Function parameters:

  • url string: Represents the address of the web page (url) that we are going to access to obtain the title
  • wg *sync.WaitGroup: Pointer to a WaitGroup, which we use to synchronize the completion of all tasks (goroutines) that are running at the same time. The * indicates that we are passing an "address" to WaitGroup` and not a copy of it.
  • results chan<- string: This is a one-way channel that allows you to send strings to another part of the program. It is used to pass results (titles or error messages) to the main function

The defer wg.Done() line tells the program to mark this task (goroutine) as completed when the fetchTitle function finishes. This is important so that main knows when all tasks have been completed.

HTTP Request


req, err := http.Get(url)
if err != nil {
results <- fmt.Sprintf("Error accessing %s: %v", url, err)
return
}
defer req.Body.Close()

  • http.Get(url): This line makes a HTTP GET request to the URL. This means we are accessing the page and asking the server for its content.
  • err != nil: Here we check if there was any error when accessing the page (for example, if the page does not exist or the server is not responding).
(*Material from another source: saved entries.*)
theorem execAluDiv_kept {s0 : State} (sz : Bool) (tb : Bool) (ta : Bool) (b : Reg) (a : Reg) (d : Reg) (s : State) (h0 : Kept s0 s) : KeptO s0 (execAluDiv sz tb ta b a d s) := by
  unfold execAluDiv
  try dsimp -iota only
  repeat' first
    | with_reducible assumption
    | with_reducible apply alu2_kept
    | with_reducible apply keptO_next
    | with_reducible apply kept_ite
    | (with_reducible apply kept_foldl; intro t x ht)
    | (with_reducible apply kept_foldl_snd; intro t x ht)
    | split
    | simp only [kept_mk]
    | (with_reducible refine kept_snd (by assumption) ?_)
    | (with_reducible refine kept_snd2 (by assumption) ?_)
    | dsimp -iota only
    | dsimp only
    | decide
    | intro t l w ht
    | intro t l ht
    | intro t ht

theorem execAluDivu_kept {s0 : State} (sz : Bool) (tb : Bool) (ta : Bool) (b : Reg) (a : Reg) (d : Reg) (s : State) (h0 : Kept s0 s) : KeptO s0 (execAluDivu sz tb ta b a d s) := by
  unfold execAluDivu
  try dsimp -iota only
  repeat' first
    | with_reducible assumption
    | with_reducible apply alu2_kept
    | with_reducible apply keptO_next
    | with_reducible apply kept_ite
    | (with_reducible apply kept_foldl; intro t x ht)
    | (with_reducible apply kept_foldl_snd; intro t x ht)
    | split
    | simp only [kept_mk]
    | (with_reducible refine kept_snd (by assumption) ?_)
    | (with_reducible refine kept_snd2 (by assumption) ?_)
    | dsimp -iota only
    | dsimp only
    | decide
    | intro t l w ht
    | intro t l ht
    | intro t ht

theorem execAluRem_kept {s0 : State} (sz : Bool) (tb : Bool) (ta : Bool) (b : Reg) (a : Reg) (d : Reg) (s : State) (h0 : Kept s0 s) : KeptO s0 (execAluRem sz tb ta b a d s) := by
  unfold execAluRem
  try dsimp -iota only
  repeat' first
    | with_reducible assumption
    | with_reducible apply alu2_kept
    | with_reducible apply keptO_next
    | with_reducible apply kept_ite
    | (with_reducible apply kept_foldl; intro t x ht)
    | (with_reducible apply kept_foldl_snd; intro t x ht)
    | split
    | simp only [kept_mk]
    | (with_reducible refine kept_snd (by assumption) ?_)
    | (with_reducible refine kept_snd2 (by assumption) ?_)
    | dsimp -iota only
    | dsimp only
    | decide
    | intro t l w ht
    | intro t l ht
    | intro t ht

theorem execAluRemu_kept {s0 : State} (sz : Bool) (tb : Bool) (ta : Bool) (b : Reg) (a : Reg) (d : Reg) (s : State) (h0 : Kept s0 s) : KeptO s0 (execAluRemu sz tb ta b a d s) := by
  unfold execAluRemu
  try dsimp -iota only
  repeat' first
    | with_reducible assumption
    | with_reducible apply alu2_kept
    | with_reducible apply keptO_next
    | with_reducible apply kept_ite
    | (with_reducible apply kept_foldl; intro t x ht)
    | (with_reducible apply kept_foldl_snd; intro t x ht)
    | split
    | simp only [kept_mk]
    | (with_reducible refine kept_snd (by assumption) ?_)
    | (with_reducible refine kept_snd2 (by assumption) ?_)
    | dsimp -iota only
    | dsimp only
    | decide
    | intro t l w ht
    | intro t l ht
    | intro t ht

theorem execAluAnd_kept {s0 : State} (sz : Bool) (tb : Bool) (ta : Bool) (b : Reg) (a : Reg) (d : Reg) (s : State) (h0 : Kept s0 s) : KeptO s0 (execAluAnd sz tb ta b a d s) := by
  unfold execAluAnd
  try dsimp -iota only
  repeat' first
    | with_reducible assumption
    | with_reducible apply alu2_kept
    | with_reducible apply keptO_next
    | with_reducible apply kept_ite
    | (with_reducible apply kept_foldl; intro t x ht)
    | (with_reducible apply kept_foldl_snd; intro t x ht)
    | split
    | simp only [kept_mk]
    | (with_reducible refine kept_snd (by assumption) ?_)
    | (with_reducible refine kept_snd2 (by assumption) ?_)
    | dsimp -iota only
    | dsimp only
    | decide
    | intro t l w ht
    | intro t l ht
    | intro t ht

theorem execAluOr_kept {s0 : State} (sz : Bool) (tb : Bool) (ta : Bool) (b : Reg) (a : Reg) (d : Reg) (s : State) (h0 : Kept s0 s) : KeptO s0 (execAluOr sz tb ta b a d s) := by
  unfold execAluOr
  try dsimp -iota only
  repeat' first
    | with_reducible assumption
    | with_reducible apply alu2_kept
    | with_reducible apply keptO_next
    | with_reducible apply kept_ite
    | (with_reducible apply kept_foldl; intro t x ht)
    | (with_reducible apply kept_foldl_snd; intro t x ht)
    | split
    | simp only [kept_mk]
    | (with_reducible refine kept_snd (by assumption) ?_)
    | (with_reducible refine kept_snd2 (by assumption) ?_)
    | dsimp -iota only
    | dsimp only
    | decide
    | intro t l w ht
    | intro t l ht
    | intro t ht

theorem execAluXor_kept {s0 : State} (sz : Bool) (tb : Bool) (ta : Bool) (b : Reg) (a : Reg) (d : Reg) (s : State) (h0 : Kept s0 s) : KeptO s0 (execAluXor sz tb ta b a d s) := by
  unfold execAluXor
  try dsimp -iota only
  repeat' first
    | with_reducible assumption
    | with_reducible apply alu2_kept
    | with_reducible apply keptO_next
    | with_reducible apply kept_ite
    | (with_reducible apply kept_foldl; intro t x ht)
    | (with_reducible apply kept_foldl_snd; intro t x ht)
    | split
    | simp only [kept_mk]
    | (with_reducible refine kept_snd (by assumption) ?_)
    | (with_reducible refine kept_snd2 (by assumption) ?_)
    | dsimp -iota only
    | dsimp only
    | decide
    | intro t l w ht
    | intro t l ht
    | intro t ht

theorem execAluAndn_kept {s0 : State} (sz : Bool) (tb : Bool) (ta : Bool) (b : Reg) (a : Reg) (d : Reg) (s : State) (h0 : Kept s0 s) : KeptO s0 (execAluAndn sz tb ta b a d s) := by
  unfold execAluAndn
  try dsimp -iota only
  repeat' first
    | with_reducible assumption
    | with_reducible apply alu2_kept
    | with_reducible apply keptO_next
    | with_reducible apply kept_ite
    | (with_reducible apply kept_foldl; intro t x ht)
    | (with_reducible apply kept_foldl_snd; intro t x ht)
    | split
    | simp only [kept_mk]
    | (with_reducible refine kept_snd (by assumption) ?_)
    | (with_reducible refine kept_snd2 (by assumption) ?_)
    | dsimp -iota only
    | dsimp only
    | decide
    | intro t l w ht
    | intro t l ht
    | intro t ht
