theorem applyAct_kept {s0 : State} (core : Nat) (e : EdgeEng) (arg2 : EdgeAct) : KeptM s0 (applyAct core e arg2) := by
  unfold applyAct
  repeat' first
    | with_reducible assumption
    | (with_reducible_and_instances refine keptM_bind ?_ fun a => ?_)
    | (exact (keptM_bind (eAtomic_kept _ _ _ _) fun _ => keptM_pure _) _ (by assumption))
    | (with_reducible apply eSetBit_kept; intro n)
    | with_reducible apply eCheck_kept
    | with_reducible apply eMode_kept
    | with_reducible apply eAtomic_kept
    | with_reducible apply redUpdate_kept
    | with_reducible apply noteLines_kept
    | with_reducible apply noteFl_kept
    | with_reducible apply eValue_kept
    | with_reducible apply eSave_kept
    | with_reducible apply eSetBit_kept
    | with_reducible apply modEdge_kept
    | with_reducible apply eTake_kept
    | with_reducible_and_instances exact keptM_pure _
    | with_reducible_and_instances exact keptM_throw _
    | with_reducible refine keptM_bind ?_ fun a => ?_
    | (with_reducible apply keptM_ofGot; intro s hs)
    | (with_reducible apply keptM_act; intro s hs)
    | (with_reducible apply keptM_ite)
    | with_reducible exact keptM_unit
    | (with_reducible apply keptM_forIn; intro a)
    | with_reducible apply kept_ite
    | (with_reducible apply kept_foldl; intro t x ht)
    | (with_reducible apply kept_foldl_snd; intro t x ht)
    | split
    | simp only [kept_mk]
    | (with_reducible refine kept_snd (by assumption) ?_)
    | (with_reducible refine kept_snd2 (by assumption) ?_)
    | dsimp -iota only
    | dsimp only
    | decide
    | intro t l w ht
    | intro t l ht
    | intro t ht

theorem execBatchApply_kept {s0 : State} (core : Nat) (s : State) (h0 : Kept s0 s) : KeptO s0 (execBatchApply core s) := by
  unfold execBatchApply
  try dsimp -iota only
  repeat' first
    | with_reducible assumption
    | refine keptM_bind (applyAct_kept _ _ _) (fun _ => keptM_act fun t ht => ?_)
    | with_reducible apply modEdge_kept
    | with_reducible apply orFlags_kept
    | with_reducible apply engDo_kept
    | with_reducible apply applyAct_kept
    | with_reducible apply keptO_next
    | with_reducible apply kept_ite
    | (with_reducible apply kept_foldl; intro t x ht)
    | (with_reducible apply kept_foldl_snd; intro t x ht)
    | split
    | simp only [kept_mk]
    | (with_reducible refine kept_snd (by assumption) ?_)
    | (with_reducible refine kept_snd2 (by assumption) ?_)
    | dsimp -iota only
    | dsimp only
    | decide
    | intro t l w ht
    | intro t l ht
    | intro t ht
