-- ==== Sys2Proof/Laws/KeptOutside.lean ====
section
/-! SUPPORT. The operations of Machine/Outside.lean keep canonical memory and legal control blocks (Kept.lean). -/

namespace Sys2Proof.Machine

set_option linter.all false

theorem answer_kept {s0 : State} (s : State) (bs : Option (List Byte)) (h0 : Kept s0 s) : Kept s0 (answer s bs) := by
  unfold answer
  try dsimp -iota only
  repeat' first
    | with_reducible assumption
    | with_reducible apply kept_ite
    | (with_reducible apply kept_foldl; intro t x ht)
    | (with_reducible apply kept_foldl_snd; intro t x ht)
    | split
    | simp only [kept_mk]
    | (with_reducible refine kept_snd (by assumption) ?_)
    | (with_reducible refine kept_snd2 (by assumption) ?_)
    | dsimp -iota only
    | dsimp only
    | decide
    | intro t l w ht
    | intro t l ht
    | intro t ht

theorem outWritePiece_kept {s0 : State} (s : State) (p : Path) (pa : Nat) (bs : List Byte) (fe : Bool) (h0 : Kept s0 s) : Kept s0 (outWritePiece s p pa bs fe) := by
  unfold outWritePiece
  try dsimp -iota only
  repeat' first
    | with_reducible assumption
    | with_reducible apply rowStore_kept
    | with_reducible apply ctlWrites_kept
    | with_reducible apply outsideWrite_kept
    | with_reducible apply kept_ite
    | (with_reducible apply kept_foldl; intro t x ht)
    | (with_reducible apply kept_foldl_snd; intro t x ht)
    | split
    | simp only [kept_mk]
    | (with_reducible refine kept_snd (by assumption) ?_)
    | (with_reducible refine kept_snd2 (by assumption) ?_)
    | dsimp -iota only
    | dsimp only
    | decide
    | intro t l w ht
    | intro t l ht
    | intro t ht

theorem logPieces_kept {s0 : State} (s : State) (p : Path) (core : Nat) (k : Nat) (bs : List Byte) (fe : Bool) (arg6 : List (Nat × Nat × Nat)) (h0 : Kept s0 s) : Kept s0 (logPieces s p core k bs fe arg6).2 := by
  induction arg6 generalizing s with
  | nil => first | assumption | (unfold logPieces; assumption) | exact fun _ h => h
  | cons x xs ih =>
    unfold logPieces
    try dsimp -iota only
    repeat' first
      | with_reducible assumption
      | with_reducible apply ih
      | with_reducible apply logAdd_kept
      | with_reducible apply store_kept
      | with_reducible apply kept_ite
      | (with_reducible apply kept_foldl; intro t x ht)
      | (with_reducible apply kept_foldl_snd; intro t x ht)
      | split
      | simp only [kept_mk]
      | (with_reducible refine kept_snd (by assumption) ?_)
      | (with_reducible refine kept_snd2 (by assumption) ?_)
      | dsimp -iota only
      | dsimp only
      | decide
      | intro t l w ht
      | intro t l ht
      | intro t ht

theorem outWrite_kept {s0 : State} (s : State) (p : Path) (pa : Nat) (bs : List Byte) (fe : Bool) (h0 : Kept s0 s) : Kept s0 (outWrite s p pa bs fe) := by
  unfold outWrite
  try dsimp -iota only
  repeat' first
    | with_reducible assumption
    | with_reducible apply logPieces_kept
    | with_reducible apply answer_kept
    | with_reducible apply logFull_kept
    | with_reducible apply outWritePiece_kept
    | with_reducible apply kept_ite
    | (with_reducible apply kept_foldl; intro t x ht)
    | (with_reducible apply kept_foldl_snd; intro t x ht)
    | split
    | simp only [kept_mk]
    | (with_reducible refine kept_snd (by assumption) ?_)
    | (with_reducible refine kept_snd2 (by assumption) ?_)
    | dsimp -iota only
    | dsimp only
    | decide
    | intro t l w ht
    | intro t l ht
    | intro t ht

theorem outReads_kept {s0 : State} (s : State) (fe : Nat) (arg2 : List (Nat × Nat × Nat)) (h0 : Kept s0 s) : Kept s0 (outReads s fe arg2).2 := by
  induction arg2 generalizing s with
  | nil => first | assumption | (unfold outReads; assumption) | exact fun _ h => h
  | cons x xs ih =>
    unfold outReads
    try dsimp -iota only
    repeat' first
      | with_reducible assumption
      | with_reducible apply ih
      | with_reducible apply rowLoad_kept
      | with_reducible apply outsideRead_kept
      | with_reducible apply kept_ite
      | (with_reducible apply kept_foldl; intro t x ht)
      | (with_reducible apply kept_foldl_snd; intro t x ht)
      | split
      | simp only [kept_mk]
      | (with_reducible refine kept_snd (by assumption) ?_)
      | (with_reducible refine kept_snd2 (by assumption) ?_)
      | dsimp -iota only
      | dsimp only
      | decide
      | intro t l w ht
      | intro t l ht
      | intro t ht

theorem outAction_kept {s0 : State} (s : State) (pa : Nat) (h0 : Kept s0 s) : Kept s0 (outAction s pa).2 := by
  unfold outAction
  try dsimp -iota only
  repeat' first
    | with_reducible assumption
    | with_reducible apply rowLoad_kept
    | with_reducible apply outsideRead_kept
    | with_reducible apply kept_ite
    | (with_reducible apply kept_foldl; intro t x ht)
    | (with_reducible apply kept_foldl_snd; intro t x ht)
    | split
    | simp only [kept_mk]
    | (with_reducible refine kept_snd (by assumption) ?_)
    | (with_reducible refine kept_snd2 (by assumption) ?_)
    | dsimp -iota only
    | dsimp only
    | decide
    | intro t l w ht
    | intro t l ht
    | intro t ht

theorem outFire_kept {s0 : State} (s : State) (q : OutReq) (a : Word) (h0 : Kept s0 s) : Kept s0 (outFire s q a).2 := by
  unfold outFire
  try dsimp -iota only
  repeat' first
    | with_reducible assumption
    | with_reducible apply kept_ite
    | (with_reducible apply kept_foldl; intro t x ht)
    | (with_reducible apply kept_foldl_snd; intro t x ht)
    | split
    | simp only [kept_mk]
    | (with_reducible refine kept_snd (by assumption) ?_)
    | (with_reducible refine kept_snd2 (by assumption) ?_)
    | dsimp -iota only
    | dsimp only
    | decide
    | intro t l w ht
    | intro t l ht
    | intro t ht

theorem outSend_kept {s0 : State} (s : State) (q : OutReq) (bs : List Byte) (h0 : Kept s0 s) : Kept s0 (outSend s q bs) := by
  unfold outSend
  try dsimp -iota only
  repeat' first
    | with_reducible assumption
    | with_reducible apply outAction_kept
    | with_reducible apply outFire_kept
    | with_reducible apply answer_kept
    | with_reducible apply kept_ite
    | (with_reducible apply kept_foldl; intro t x ht)
    | (with_reducible apply kept_foldl_snd; intro t x ht)
    | split
    | simp only [kept_mk]
    | (with_reducible refine kept_snd (by assumption) ?_)
    | (with_reducible refine kept_snd2 (by assumption) ?_)
    | dsimp -iota only
    | dsimp only
    | decide
    | intro t l w ht
    | intro t l ht
    | intro t ht

theorem outAmoEnd_kept {s0 : State} (s : State) (q : OutReq) (fn : Nat) (b : Word) (e : Word) (bs : List Byte) (put : State → List Byte → State) (h0 : Kept s0 s) (hput : ∀ t a1, Kept s0 t → Kept s0 (put t a1)) : Kept s0 (outAmoEnd s q fn b e bs put) := by
  unfold outAmoEnd
  try dsimp -iota only
  repeat' first
    | with_reducible assumption
    | with_reducible apply hput
    | with_reducible apply outAction_kept
    | with_reducible apply outSend_kept
    | with_reducible apply answer_kept
    | with_reducible apply kept_ite
    | (with_reducible apply kept_foldl; intro t x ht)
    | (with_reducible apply kept_foldl_snd; intro t x ht)
    | split
    | simp only [kept_mk]
    | (with_reducible refine kept_snd (by assumption) ?_)
    | (with_reducible refine kept_snd2 (by assumption) ?_)
    | dsimp -iota only
    | dsimp only
    | decide
    | intro t l w ht
    | intro t l ht
    | intro t ht

theorem outAmo_kept {s0 : State} (s : State) (q : OutReq) (fn : Nat) (b : Word) (e : Word) (h0 : Kept s0 s) : Kept s0 (outAmo s q fn b e).2 := by
  unfold outAmo
  try dsimp -iota only
  repeat' first
    | with_reducible assumption
    | with_reducible apply rowLoad_kept
    | with_reducible apply outAmoEnd_kept
    | with_reducible apply rowStore_kept
    | with_reducible apply answer_kept
    | with_reducible apply flushWhere_kept
    | with_reducible apply mergeLine_kept
    | with_reducible apply outsideWrite_kept
    | with_reducible apply kept_ite
    | (with_reducible apply kept_foldl; intro t x ht)
    | (with_reducible apply kept_foldl_snd; intro t x ht)
    | split
    | simp only [kept_mk]
    | (with_reducible refine kept_snd (by assumption) ?_)
    | (with_reducible refine kept_snd2 (by assumption) ?_)
    | dsimp -iota only
    | dsimp only
    | decide
    | intro t l w ht
    | intro t l ht
    | intro t ht

theorem outDo_kept {s0 : State} (s : State) (q : OutReq) (h0 : Kept s0 s) : Kept s0 (outDo s q).2 := by
  unfold outDo
  try dsimp -iota only
  repeat' first
    | with_reducible assumption
    | with_reducible apply outSend_kept
    | with_reducible apply outAmo_kept
    | with_reducible apply outReads_kept
    | with_reducible apply answer_kept
    | with_reducible apply kept_ite
    | (with_reducible apply kept_foldl; intro t x ht)
    | (with_reducible apply kept_foldl_snd; intro t x ht)
    | split
    | simp only [kept_mk]
    | (with_reducible refine kept_snd (by assumption) ?_)
    | (with_reducible refine kept_snd2 (by assumption) ?_)
    | dsimp -iota only
    | dsimp only
    | decide
    | intro t l w ht
    | intro t l ht
    | intro t ht

theorem outReq_kept {s0 : State} (s : State) (p : Path) (pa : Nat) (n : Nat) (amo : Option (Nat × Word × Word)) (fe : Nat) (rm : RMode) (h0 : Kept s0 s) : Kept s0 (outReq s p pa n amo fe rm) := by
  unfold outReq
  try dsimp -iota only
  repeat' first
    | with_reducible assumption
    | with_reducible apply amo_kept
    | with_reducible apply logAdd_kept
    | with_reducible apply outDo_kept
    | with_reducible apply kept_ite
    | (with_reducible apply kept_foldl; intro t x ht)
    | (with_reducible apply kept_foldl_snd; intro t x ht)
    | split
    | simp only [kept_mk]
    | (with_reducible refine kept_snd (by assumption) ?_)
    | (with_reducible refine kept_snd2 (by assumption) ?_)
    | dsimp -iota only
    | dsimp only
    | decide
    | intro t l w ht
    | intro t l ht
    | intro t ht

theorem outWaitAt_kept {s0 : State} (s : State) (i : Nat) (h0 : Kept s0 s) : Kept s0 (outWaitAt s i) := by
  unfold outWaitAt
  try dsimp -iota only
  repeat' first
    | with_reducible assumption
    | with_reducible apply outDo_kept
    | with_reducible apply kept_ite
    | (with_reducible apply kept_foldl; intro t x ht)
    | (with_reducible apply kept_foldl_snd; intro t x ht)
    | split
    | simp only [kept_mk]
    | (with_reducible refine kept_snd (by assumption) ?_)
    | (with_reducible refine kept_snd2 (by assumption) ?_)
    | dsimp -iota only
    | dsimp only
    | decide
    | intro t l w ht
    | intro t l ht
    | intro t ht

theorem execOutsideAccess_kept {s0 : State} (who : Agent) (pa : Nat) (op : OutOp) (s : State) (h0 : Kept s0 s) : KeptO s0 (execOutsideAccess who pa op s) := by
  unfold execOutsideAccess
  try dsimp -iota only
  repeat' first
    | with_reducible assumption
    | with_reducible apply answer_kept
    | with_reducible apply outReq_kept
    | with_reducible apply outWrite_kept
    | with_reducible apply keptO_next
    | with_reducible apply kept_ite
    | (with_reducible apply kept_foldl; intro t x ht)
    | (with_reducible apply kept_foldl_snd; intro t x ht)
    | split
    | simp only [kept_mk]
    | (with_reducible refine kept_snd (by assumption) ?_)
    | (with_reducible refine kept_snd2 (by assumption) ?_)
    | dsimp -iota only
    | dsimp only
    | decide
    | intro t l w ht
    | intro t l ht
    | intro t ht

theorem slotRead_kept {s0 : State} (s : State) (x : InQ) (n : Nat) (off : Nat) (h0 : Kept s0 s) : Kept s0 (slotRead s x n off).2 := by
  induction n generalizing s off with
  | zero => first | assumption | (unfold slotRead; assumption) | exact fun _ h => h
  | succ n ih =>
    unfold slotRead
    try dsimp -iota only
    repeat' first
      | with_reducible assumption
      | with_reducible apply ih
      | with_reducible apply homeRead_kept
      | with_reducible apply kept_ite
      | (with_reducible apply kept_foldl; intro t x ht)
      | (with_reducible apply kept_foldl_snd; intro t x ht)
      | split
      | simp only [kept_mk]
      | (with_reducible refine kept_snd (by assumption) ?_)
      | (with_reducible refine kept_snd2 (by assumption) ?_)
      | dsimp -iota only
      | dsimp only
      | decide
      | intro t l w ht
      | intro t l ht
      | intro t ht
If there is an error, we send a message to the results channel and end the function with return.
  • defer req.Body.Close(): This ensures that after we are done using the page content, we free up the memory allocated to store it.

Status Check


if req.StatusCode != 200 {
results <- fmt.Sprintf("Error accessing %s: status %d %s", url, req.StatusCode, req.Status)
return
}

  • req.StatusCode != 200: We check if the server responded with the code 200 OK (indicates success). If it is not 200, it means the page did not load correctly. We then send an error message to the results channel and terminate the function.

Title Loading and Search


doc, err := goquery.NewDocumentFromReader(req.Body)
if err != nil {
results <- fmt.Sprintf("Error loading document from %s: %v", url, err)
return
}
title := doc.Find("title").Text()
results <- fmt.Sprintf("Title of %s: %s", url, title)
}

  • goquery.NewDocumentFromReader(req.Body): We load the HTML content of the page (provided by req.Body) into goquery, which allows you to navigate and search specific parts of the HTML.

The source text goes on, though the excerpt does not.